Material supplied
theorem State.storeWord_aside (s : State) (w : Nat) (d : List Byte) (tag : BitVec 16) : Aside s (s.storeWord w d tag) := ⟨rfl, rfl, rfl, rfl, rfl⟩
theorem State.storePoison_aside (s : State) (w : Nat) (d : List Byte) (tag : BitVec 16) : Aside s (s.storePoison w d tag) := ⟨rfl, rfl, rfl, rfl, rfl⟩
theorem State.dropEntry_aside (s : State) (w : Nat) : Aside s (s.dropEntry w) := ⟨rfl, rfl, rfl, rfl, rfl⟩
theorem State.hbmRecord_aside (s : State) (w typ source syn : Nat) : Aside s (s.hbmRecord w typ source syn) := by
  unfold State.hbmRecord
  extract_lets x seq r
  clear_value r
  with_reducible refine Aside.trans ?_ (State.icxEvent_aside _ _)
  exact ⟨rfl, rfl, rfl, rfl, rfl⟩
theorem State.correctWord_aside (s : State) (w source : Nat) (r : Reading) (again : RawRead) : Aside s (s.correctWord w source r again) := by
  unfold State.correctWord
  exact ((State.bump_aside _ _ _ _).trans (State.storeWord_aside ..)).trans (State.hbmRecord_aside ..)
theorem State.poisonWord_aside (s : State) (w : Nat) (d : List Byte) (source : Nat) : Aside s (s.poisonWord w d source) := by
  unfold State.poisonWord
  with_reducible refine Aside.trans ?_ (State.hbmRecord_aside _ w 6 source 0)
  with_reducible refine Aside.trans ?_ (State.bump_aside _ O.poisoned 32 1)
  with_reducible exact State.storePoison_aside ..
theorem State.memFault_aside (s : State) (w kind cls : Nat) : Aside s (s.memFault w kind cls) := by
  unfold State.memFault
  exact State.raise_aside ..
theorem State.unrecovered_aside (s : State) (w : Nat) : Aside s (s.unrecovered w) := by
  unfold State.unrecovered
  have h := State.memFault_aside s w 0x42 2
  dsimp only
  generalize s.memFault w 0x42 2 = t at h ⊢
  split
  · exact Aside.ite (h.trans (State.shardLost_aside ..)) (h.trans (State.shardLost_aside ..))
  · exact h.trans (State.shardLost_aside ..)
  · exact h.trans (State.shardLost_aside ..)

theorem State.tally_aside (s : State) (a b c : Nat) : Aside s (s.tally a b c) := ⟨rfl, rfl, rfl, rfl, rfl⟩

theorem State.badWord_aside (s : State) (w source : Nat) (who : Option Requester) (r r2 : Reading) : Aside s (s.badWord w source who r r2).2 := by
  unfold State.badWord
  extract_lets +onlyGivenNames addrType
  split
  · exact (State.bump_aside _ _ _ _).trans (State.memFault_aside ..)
  · extract_lets +onlyGivenNames a ch second b
    have ha : Aside s a := State.bump_aside ..
    have hb : Aside s b := ha.trans (Aside.ite (State.bump_aside a _ _ _) (Aside.refl a))
    clear_value b second
    split
    · exact hb.trans (State.memFault_aside ..)
    · extract_lets +onlyGivenNames m d
      have hd : Aside s d := hb.trans (Aside.ite ⟨rfl, rfl, rfl, rfl, rfl⟩ (Aside.refl b))
      clear_value d
      split
      · split
        · with_reducible exact (hd.trans (State.poisonWord_aside d w r.data source)).trans (State.unrecovered_aside _ w)
        · extract_lets g asked x m e
          have he : Aside s e := Aside.ite hd (hd.trans ⟨rfl, rfl, rfl, rfl, rfl⟩)
          clear_value e
          exact Aside.ite he (he.trans (State.send_aside ..))
      · with_reducible exact (hd.trans (State.poisonWord_aside d w r.data source)).trans (State.memFault_aside _ w 0x41 1)

theorem State.readPath_aside (s : State) (w source : Nat) (who : Option Requester) (a b : RawRead) : Aside s (s.readPath w source who a b).2 := by
  unfold State.readPath
  have h := State.tally_aside s 32 0 0
  extract_lets +onlyGivenNames u r
  have h : Aside s u := h
  clear_value u
  split
  · exact h
  · exact h.trans (State.correctWord_aside ..)
  · extract_lets +onlyGivenNames v r2
    have k : Aside s v := h.trans (State.hbmRecord_aside ..)
    clear_value v
    split
    · exact (k.trans (State.bump_aside _ _ _ _)).trans (State.memFault_aside ..)
    · exact ((k.trans (State.bump_aside _ _ _ _)).trans (State.memFault_aside ..)).trans (State.correctWord_aside ..)
    · exact (k.trans (State.hbmRecord_aside ..)).trans (State.badWord_aside ..)

theorem State.storeMerged_aside (s : State) (e : MergeEntry) : Aside s (s.storeMerged e) :=
  (State.dropEntry_aside ..).trans (State.storePoison_aside ..)

theorem State.flushEntry_aside (s : State) (e : MergeEntry) (a b : RawRead) : Aside s (s.flushEntry e a b) := by
  unfold State.flushEntry
  have h := State.readPath_aside s e.word 1 none a b
  split <;> rename_i x <;> rw [x] at h
  · exact (h.trans (State.dropEntry_aside ..)).trans (State.storeWord_aside ..)
  · exact h
  · exact h.trans (State.storeMerged_aside ..)
  · exact ((h.trans (State.storeMerged_aside ..)).trans (State.bump_aside _ _ _ _)).trans (State.hbmRecord_aside ..)

theorem State.openEntry_aside (s : State) (e : MergeEntry) : Aside s (s.openEntry e) := by
  unfold State.openEntry
  extract_lets st add t
  have ha : ∀ t, Aside t (add t) := fun t => ⟨rfl, rfl, rfl, rfl, rfl⟩
  have ht : Aside s t := Aside.foldl (fun u x => Aside.ite (Aside.refl u) (State.flushEntry_aside ..)) _ (Aside.refl s)
  exact Aside.ite (ha s) (Aside.ite (ht.trans (ha t)) (ht.trans (State.flushEntry_aside ..)))

theorem State.writeWord_aside (s : State) (w off : Nat) (d : List Byte) (tag : BitVec 16) : Aside s (s.writeWord w off d tag) := by
  unfold State.writeWord
  extract_lets old e st
  exact Aside.ite ((State.dropEntry_aside ..).trans (State.storeWord_aside ..)) (Aside.ite ((State.dropEntry_aside ..).trans (State.storeWord_aside ..))
    (Aside.ite ⟨rfl, rfl, rfl, rfl, rfl⟩ (State.openEntry_aside ..)))

theorem State.hbmPut_aside (s : State) (a : Nat) (d : List Byte) (tag : BitVec 16) : Aside s (s.hbmPut a d tag) := by
  unfold State.hbmPut
  exact Aside.foldl (fun t (x : Nat × Nat × List Byte) => State.writeWord_aside t x.1 x.2.1 x.2.2 tag) _ (State.tally_aside ..)

/-- A write of memory touches none of these units, whatever it flushes. -/
theorem State.pokeAs_aside (s : State) (odd : Bool) (x a : Nat) (d : List Byte) : Aside s (s.pokeAs odd x a d) :=
  Aside.ite ⟨rfl, rfl, rfl, rfl, rfl⟩ (State.hbmPut_aside ..)
theorem State.poke_aside (s : State) (a : Nat) (d : List Byte) : Aside s (s.poke a d) := State.pokeAs_aside ..

theorem State.setStream_aside (s : State) (c : Bool) (st : Stream) : Aside s (s.setStream c st) := Aside.ite ⟨rfl, rfl, rfl, rfl, rfl⟩ ⟨rfl, rfl, rfl, rfl, rfl⟩
@[simp] theorem State.setStream_mem (s : State) (c : Bool) (st : Stream) : (s.setStream c st).mem = s.mem := by simp [State.setStream, apply_ite State.mem]

theorem State.metPoison_aside (s : State) (r : Run) (odd : Bool) (ws : List Nat) : Aside s (s.metPoison r odd ws) := by
  unfold State.metPoison
  split
  · exact Aside.refl s
  · exact ((State.raise_aside ..).trans (State.setStream_aside ..)).trans (State.endSessions_aside ..)
@[simp] theorem State.metPoison_mem (s : State) (r : Run) (odd : Bool) (ws : List Nat) : (s.metPoison r odd ws).mem = s.mem := by
  unfold State.metPoison
  split
  · rfl
  · simp [State.endSessions]

/-- Where no stored word differs from its check bytes, none reads as uncorrectable. -/
theorem State.badIn_sound (s : State) (h : sound s) (l : List (Nat × Nat)) : s.badIn l = [] := by
  have hr : ∀ w, (s.readWord w).2 = false := fun w => by
    have hd : s.decodeWord w = some (s.mem.word w) := by
      unfold State.decodeWord; rw [show s.mem.chk = [] from h]; rfl
    unfold State.readWord
    simp only [hd]
  unfold State.badIn
  have hf : ∀ k : List Nat, k.filter (fun _ => false) = [] := fun k => by induction k <;> simp_all
  simp only [hr, hf, ite_self]
  induction l <;> simp_all
/-- Then a read takes no path of R296. -/
theorem State.badPaths_none {s : State} {l : List (Nat × Nat)} (h : s.badIn l = []) : s.badPaths l = s := by
  unfold State.badPaths
  rw [h]; rfl

/-- The credit unit is the same but for its cores and the ROWS of blocks. -/
theorem State.noteRows_bare (s : State) (c o : Bool) (d : Descriptor) (i n : Nat) :
    (s.noteRows c o d i n).cred.bare = s.cred.bare ∧ (s.noteRows c o d i n).cred.cores = s.cred.cores ∧ (s.noteRows c o d i n).mem = s.mem ∧
      (s.noteRows c o d i n).clk = s.clk ∧ (s.noteRows c o d i n).fab = s.fab ∧ (s.noteRows c o d i n).sec = s.sec ∧ (s.noteRows c o d i n).eng = s.eng := by
  unfold State.noteRows
  generalize d.outputs i = l
  induction l generalizing s with
  | nil => exact ⟨rfl, rfl, rfl, rfl, rfl, rfl, rfl⟩
  | cons h l ih =>
    rw [List.foldl_cons]
    obtain ⟨k1, k2, k3, k4, k5, k6, k7⟩ := ih (if ((s.templ c o).blocks[h]?).any (·.producerRows) then
      s.setParity c o { s.parity c o with rows := SMap.put (s.parity c o).rows h n } else s)
    rw [k1, k2, k3, k4, k5, k6, k7]
    split
    · cases c <;> cases o <;> exact ⟨rfl, rfl, rfl, rfl, rfl, rfl, rfl⟩
    · exact ⟨rfl, rfl, rfl, rfl, rfl, rfl, rfl⟩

Try it
Go back to the data above and please quote exactly, and only, the lines from the line with "obtain ⟨k1, k2, k3, k4, k5, k6, k7⟩" through its last line.

Solved problem
    obtain ⟨k1, k2, k3, k4, k5, k6, k7⟩ := ih (if ((s.templ c o).blocks[h]?).any (·.producerRows) then
      s.setParity c o { s.parity c o with rows := SMap.put (s.parity c o).rows h n } else s)
    rw [k1, k2, k3, k4, k5, k6, k7]
    split
    · cases c <;> cases o <;> exact ⟨rfl, rfl, rfl, rfl, rfl, rfl, rfl⟩
    · exact ⟨rfl, rfl, rfl, rfl, rfl, rfl, rfl⟩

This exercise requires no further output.